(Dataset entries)

====================

-- ==== Sys2Proof/Certificates/Slice0/Obligations.lean ====
section
/-! DEFINITION. The statements for the provers, from the numbered rules of `spec/`. The vocabulary of `Sys2Proof.Claims` is
written again from the spec, apart from the meanings, so that a statement does not repeat a definition. -/

namespace Sys2Proof.Claims

open Sys2Proof.Machine

/-! ## Descriptors -/

/-- `OP`, `SEL`, `LEN` of a descriptor as numbers (`30_encoding.md` R71). -/
abbrev fields (desc : Word) : Nat × Nat × Nat :=
  (desc.toNat / 4096, desc.toNat / 256 % 16, desc.toNat % 256)

/-- The reserved descriptors, as `30_encoding.md` R79 lists them with the tables of R73 to R77. -/
abbrev reservedFields (op sel len : Nat) : Prop :=
  op ∈ [0x0, 0xD, 0xE, 0xF] ∨
  (op ∈ [0x1, 0x2, 0x3, 0x4, 0x5, 0x6, 0x7, 0xA, 0xC] ∧ sel ≠ 0) ∨
  (op = 0x8 ∧ 10 < sel) ∨ (op = 0x9 ∧ 8 < sel) ∨ (op = 0xB ∧ 2 < sel) ∨
  (op ∈ [0x1, 0x7, 0x9, 0xB, 0xC] ∧ len ≠ 0) ∨
  (op = 0x5 ∧ len ≠ 3) ∨ (op = 0x8 ∧ len ≠ 2) ∨ (op = 0xA ∧ len ≠ 12)

/-- A descriptor is reserved by its three fields. -/
abbrev reserved (desc : Word) : Prop :=
  reservedFields (fields desc).1 (fields desc).2.1 (fields desc).2.2

/-- The line of `30_encoding.md` R78 an operation stands on: `OP`, `SEL`, and `LEN` where it is fixed. -/
def opcodeLine : Instr → Nat × Nat × Option Nat
  | .crcInit => (0x1, 0, some 0)
  | .crcFeed _ => (0x2, 0, none)
  | .crcBuf _ => (0x3, 0, none)
  | .frmEnc _ => (0x4, 0, none)
  | .frmChk _ _ _ => (0x5, 0, some 3)
  | .valBuf _ => (0x6, 0, none)
  | .wbufRd => (0x7, 0, some 0)
  | .cvtMc _ => (0x8, 0, some 2)
  | .cvtNc _ => (0x8, 1, some 2)
  | .cvtTps _ => (0x8, 2, some 2)
  | .cvtRh _ => (0x8, 3, some 2)
  | .cvtT _ => (0x8, 4, some 2)
  | .cvtVoc _ => (0x8, 5, some 2)
  | .cvtNox _ => (0x8, 6, some 2)
  | .cvtRvoc _ => (0x8, 7, some 2)
  | .cvtRnox _ => (0x8, 8, some 2)
  | .cvtRrh _ => (0x8, 9, some 2)
  | .cvtRt _ => (0x8, 10, some 2)
  | .decMv50 => (0x9, 0, some 0)
  | .decMv54 => (0x9, 1, some 0)
  | .decMv55 => (0x9, 2, some 0)
  | .decPm => (0x9, 3, some 0)
  | .decRaw => (0x9, 4, some 0)
  | .decRdy => (0x9, 5, some 0)
  | .decSts => (0x9, 6, some 0)
  | .decStr => (0x9, 7, some 0)
  | .decCmp => (0x9, 8, some 0)
  | .cmpEnc _ _ _ => (0xA, 0, some 12)
  | .cfgSen50 => (0xB, 0, some 0)
  | .cfgSen54 => (0xB, 1, some 0)
  | .cfgSen55 => (0xB, 2, some 0)
  | .cfgRdv => (0xC, 0, some 0)

/-! ## Latches -/

/-- The same registers with a raised code: `STATUS` holds it and every other latch is cleared (`10_state.md` R32). -/
def raised (s : State) (code : BitVec 3) : State :=
  { s with status := code, rbyte := [], rword := [], rval := [], rflag := false, ru32 := 0 }

/-- Nothing but `STATUS` reports anything (`10_state.md` R32). -/
abbrev reportsNothing (s : State) : Prop :=
  s.rbyte = [] ∧ s.rword = [] ∧ s.rval = [] ∧ s.rflag = false ∧ s.ru32 = 0

/-! ## CRC and frames -/

/-- The polynomial over GF(2) of a byte's bits, bit `k` the coefficient of `X^k`. -/
noncomputable def poly (b : Byte) : Polynomial (ZMod 2) :=
  ∑ k : Fin 8, if b.getLsbD k then Polynomial.X ^ k.val else 0

/-- The check byte of a word's two bytes, from the steps of `40_crc.md` R101. -/
abbrev check (hi lo : Byte) : Byte := crcStep (crcStep 0xFF hi) lo

/-- The 3-byte chunk of a word (`40_crc.md` R102). -/
def framed (w : Word) : List Byte :=
  [w.extractLsb' 8 8, w.extractLsb' 0 8, check (w.extractLsb' 8 8) (w.extractLsb' 0 8)]

/-- Chunk `j` of a buffer is `(hi, lo, c)` (`20_memory.md` R56). -/
abbrev chunkAt (bytes : List Byte) (j : Nat) (hi lo c : Byte) : Prop :=
  bytes[3 * j]? = some hi ∧ bytes[3 * j + 1]? = some lo ∧ bytes[3 * j + 2]? = some c

/-- The lengths `41_validator.md` R120 accepts. -/
abbrev validLength (n : Nat) : Prop := n ≠ 0 ∧ n % 3 = 0 ∧ n ≤ 48

/-- The counts `40_crc.md` R106 accepts. -/
abbrev payloadLength (n : Nat) : Prop := n ≠ 0 ∧ n % 2 = 0 ∧ n ≤ 32

/-- An entry below `n` that is no word (`10_state.md` R26). -/
def missingEntry (s : State) (n : Nat) : Prop := ∃ j < n, ∀ w, s.wbuf[j]? ≠ some (some w)

/-- The first `n` entries of the buffer are the words `w`. -/
abbrev holds {n : Nat} (s : State) (w : Vector Word n) : Prop := ∀ j : Fin n, s.wbuf[j.val]? = some (some w[j])

/-! ## Numbers -/

/-- A finite binary32 pattern (`00_scope.md` R11). -/
abbrev finite (p : Bits32) : Prop := p.toNat / 2 ^ 23 % 256 ≠ 255

/-- The rational value of a finite binary32 pattern, from IEEE 754's own formula (`00_scope.md` R11). -/
def value (p : Bits32) : ℚ :=
  (if p.getLsbD 31 then -1 else 1) *
    (if p.toNat / 2 ^ 23 % 256 = 0 then ((p.toNat % 2 ^ 23 : ℕ) : ℚ) * (2 : ℚ) ^ (-149 : ℤ)
     else ((2 ^ 23 + p.toNat % 2 ^ 23 : ℕ) : ℚ) * (2 : ℚ) ^ (((p.toNat / 2 ^ 23 % 256 : ℕ) : ℤ) - 150))

/-- `n` is `q` rounded to an integer under the tie rule (`00_scope.md` R10). -/
def rounds (mode : Config.Rounding) (q : ℚ) (n : ℤ) : Prop :=
  |q - n| < 1 / 2 ∨
    (|q - n| = 1 / 2 ∧ match mode with
      | .halfAway => |q| < |(n : ℚ)|
      | .halfEven => n % 2 = 0)

/-- `n` is `q` rounded toward zero (`00_scope.md` R10). -/
def truncates (q : ℚ) (n : ℤ) : Prop := |(n : ℚ)| ≤ |q| ∧ |q| < |(n : ℚ)| + 1 ∧ 0 ≤ (n : ℚ) * q

/-- The engineering value of a raw with a row of `42_convert.md` R140: `NAN_BITS` on the sentinel, else the exact quotient
rounded once. -/
def readingUnder (p : Config.Params) (signed : Bool) (divisor : Nat) (sentinel raw : Word) : Bits32 :=
  if raw = sentinel then nanBits p.nan
  else rne32 ⟨if signed then raw.toInt else raw.toNat, divisor⟩

/-- The engineering value under the machine's own parameters. -/
abbrev reading (signed : Bool) (divisor : Nat) (sentinel raw : Word) : Bits32 :=
  readingUnder Config.params signed divisor sentinel raw

/-- The state after a conversion (`42_convert.md` section 2). -/
def converted (s : State) (signed : Bool) (divisor : Nat) (sentinel raw : Word) : State :=
  { s with
    status := 0, rbyte := [], rword := [raw], rval := [reading signed divisor sentinel raw]
    rflag := decide (raw ≠ sentinel), ru32 := 0 }

/-- None of the four mass-concentration raws is its sentinel (`43_decode.md` R172). -/
def massOk (w : Vector Word 8) : Bool :=
  decide (w[0] ≠ 0xFFFF ∧ w[1] ≠ 0xFFFF ∧ w[2] ≠ 0xFFFF ∧ w[3] ≠ 0xFFFF)

/-! ## Groups of operations -/

/-- A record decoder's three errors in the order of `60_exceptions.md` R244, and the state after it on words that are
there. -/
def recordRule (run : State → Result) (gate : Variant → Bool) (n : Nat) (done : State → Vector Word n → State) : Prop :=
  ∀ s : State,
    (gate s.variant = false → run s = .next (raised s 3)) ∧
    (gate s.variant = true → s.wvalid = false → run s = .next (raised s 4)) ∧
    (gate s.variant = true → s.wvalid = true → s.wcount.toNat ≠ n → run s = .next (raised s 2)) ∧
    (gate s.variant = true → s.wvalid = true → s.wcount.toNat = n → ∀ w, holds s w → run s = .next (done s w))

/-- A decoder's whole rule: its descriptor, and what `exec` answers. -/
def decoderRule (desc : Word) (i : Instr) (gate : Variant → Bool) (n : Nat) (done : State → Vector Word n → State) : Prop :=
  decode desc [] = .ok i ∧ recordRule (exec i) gate n done

/-- Membership in a choice of `RAW_VARIANTS` (`00_scope.md` R6); NONE is in none. -/
def rawGateUnder (p : Config.Params) : Variant → Bool
  | .sen50 => p.rawVariants.sen50
  | .sen54 => p.rawVariants.sen54
  | .sen55 => p.rawVariants.sen55
  | .none => false

/-- Membership in the machine's own `RAW_VARIANTS`. -/
abbrev rawGate : Variant → Bool := rawGateUnder Config.params

/-- The state after the raw-values record (`43_decode.md` R177). -/
def rawDecoded (p : Config.Params) (s : State) (w : Vector Word 4) : State :=
  { s with
    status := 0, rbyte := []
    rval := [readingUnder p true 100 0x7FFF w[0], readingUnder p true 200 0x7FFF w[1],
      readingUnder p false 1 0xFFFF w[2], readingUnder p false 1 0xFFFF w[3]]
    rword := w.toList, rflag := false, ru32 := 0 }

/-- The decoders with their gates and word counts (`43_decode.md` R173 to R180, `44_compensation.md` R203). -/
def decoders : List (Instr × (Variant → Bool) × Nat) :=
  [(.decMv50, fun v => v = .sen50, 8), (.decMv54, fun v => v = .sen54, 8), (.decMv55, fun v => v = .sen55, 8),
   (.decPm, fun _ => true, 10), (.decRaw, rawGate, 4), (.decRdy, fun _ => true, 1), (.decSts, fun _ => true, 2),
   (.decStr, fun _ => true, 16), (.decCmp, fun _ => true, 3)]

/-- CRC.INIT, CRC.FEED, CRC.BUF: the operations of the accumulator unit (`10_state.md` R22). -/
def usesAcc (i : Instr) : Prop := i = .crcInit ∨ (∃ bytes, i = .crcFeed bytes) ∨ ∃ bytes, i = .crcBuf bytes

/-- CFG.SEN50, CFG.SEN54, CFG.SEN55: the operations that write `VARIANT` (`10_state.md` R23). -/
def selects (i : Instr) : Prop := i = .cfgSen50 ∨ i = .cfgSen54 ∨ i = .cfgSen55

/-- WBUF.RD, every CVT, every DEC and CFG.RDV (`20_memory.md` R57). -/
def readsOnly (i : Instr) : Prop :=
  i = .wbufRd ∨ i = .cfgRdv ∨ (∃ k raw, i = cvtOf k raw) ∨ ∃ d ∈ decoders, i = d.1

/-- The codes an operation may end with (`60_exceptions.md` R240, R242). -/
def mayEndWith : Instr → List (BitVec 3)
  | .crcInit | .crcFeed _ | .crcBuf _ => [0]
  | .frmEnc _ => [0, 2]
  | .frmChk _ _ _ => [0, 1]
  | .valBuf _ => [0, 1, 2]
  | .wbufRd => [0, 4]
  | .cvtMc _ | .cvtNc _ | .cvtTps _ | .cvtRh _ | .cvtT _ | .cvtVoc _ | .cvtNox _ => [0]
  | .cvtRvoc _ | .cvtRnox _ | .cvtRrh _ | .cvtRt _ => [0]
  | .decMv50 | .decMv54 | .decMv55 | .decRaw => [0, 2, 3, 4]
  | .decPm | .decRdy | .decSts | .decStr | .decCmp => [0, 2, 4]
  | .cmpEnc _ _ _ => [0, 2]
  | .cfgSen50 | .cfgSen54 | .cfgSen55 | .cfgRdv => [0]

/-- Two states that agree on every register an operation may read, and on what the host presents; their latches may differ in
any way. -/
abbrev sameRegisters (s s' : State) : Prop :=
  s.acc = s'.acc ∧ s.variant = s'.variant ∧ s.wvalid = s'.wvalid ∧ s.wcount = s'.wcount ∧ s.wbuf = s'.wbuf ∧
    s.inputs = s'.inputs

end Sys2Proof.Claims

open Sys2Proof Sys2Proof.Machine Sys2Proof.Safety Sys2Proof.Claims

/-- `10_state.md` R36, every row. -/
def Obligations.ResetGivesTheSpecValues : Prop :=
  State.reset.acc = 0xFF ∧ State.reset.variant = .none ∧ Variant.code .none = 3 ∧ State.reset.wvalid = false ∧
  State.reset.wcount = 0 ∧ (∀ j : Fin 16, State.reset.wbuf[j] = none) ∧ State.reset.status = 0 ∧
  State.reset.rbyte = [] ∧ State.reset.rword = [] ∧ State.reset.rval = [] ∧ State.reset.rflag = false ∧
  State.reset.ru32 = 0

/-- `70_reset_and_hazards.md` R270. That the inputs after the reset stand is the model's choice (log 9). -/
def Obligations.ResetInputRestoresEveryRegister : Prop :=
  ∀ (s : State) (rest : List Input), s.inputs = .reset :: rest →
    step s = .next
      { acc := 0xFF, variant := .none, wvalid := false, wcount := 0, wbuf := Vector.replicate 16 none, status := 0
        rbyte := [], rword := [], rval := [], rflag := false, ru32 := 0, inputs := rest }

/-- `00_scope.md` R12, `20_memory.md` R58. The list of inputs is the model's own (log 1). -/
def Obligations.StepRunsThePresentedOperation : Prop :=
  ∀ (s : State) (desc : Word) (din : List Byte) (rest : List Input) (i : Instr),
    s.inputs = .operation .host desc din :: rest → decode desc din = .ok i →
      step s = exec i { s with inputs := rest }

/-- `00_scope.md` R12. How an operation is placed is the model's choice (log 11). -/
def Obligations.TableWordIsRunByTheNextStep : Prop :=
  ∀ (s : State) (nbits w : Nat) (i : Instr), decodeTableWord nbits w = some i →
    step (s.withFetchWord nbits w) = exec i s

====================

**Instructions to follow:**
Retype only this portion of the data above: the line containing "(0x8, 9, some 2)", the line containing "and frames -/", and all lines between them, exactly.

**Answer to this task:**
  | .cvtRrh _ => (0x8, 9, some 2)
  | .cvtRt _ => (0x8, 10, some 2)
  | .decMv50 => (0x9, 0, some 0)
  | .decMv54 => (0x9, 1, some 0)
  | .decMv55 => (0x9, 2, some 0)
  | .decPm => (0x9, 3, some 0)
  | .decRaw => (0x9, 4, some 0)
  | .decRdy => (0x9, 5, some 0)
  | .decSts => (0x9, 6, some 0)
  | .decStr => (0x9, 7, some 0)
  | .decCmp => (0x9, 8, some 0)
  | .cmpEnc _ _ _ => (0xA, 0, some 12)
  | .cfgSen50 => (0xB, 0, some 0)
  | .cfgSen54 => (0xB, 1, some 0)
  | .cfgSen55 => (0xB, 2, some 0)
  | .cfgRdv => (0xC, 0, some 0)

/-! ## Latches -/

/-- The same registers with a raised code: `STATUS` holds it and every other latch is cleared (`10_state.md` R32). -/
def raised (s : State) (code : BitVec 3) : State :=
  { s with status := code, rbyte := [], rword := [], rval := [], rflag := false, ru32 := 0 }

/-- Nothing but `STATUS` reports anything (`10_state.md` R32). -/
abbrev reportsNothing (s : State) : Prop :=
  s.rbyte = [] ∧ s.rword = [] ∧ s.rval = [] ∧ s.rflag = false ∧ s.ru32 = 0

/-! ## CRC and frames -/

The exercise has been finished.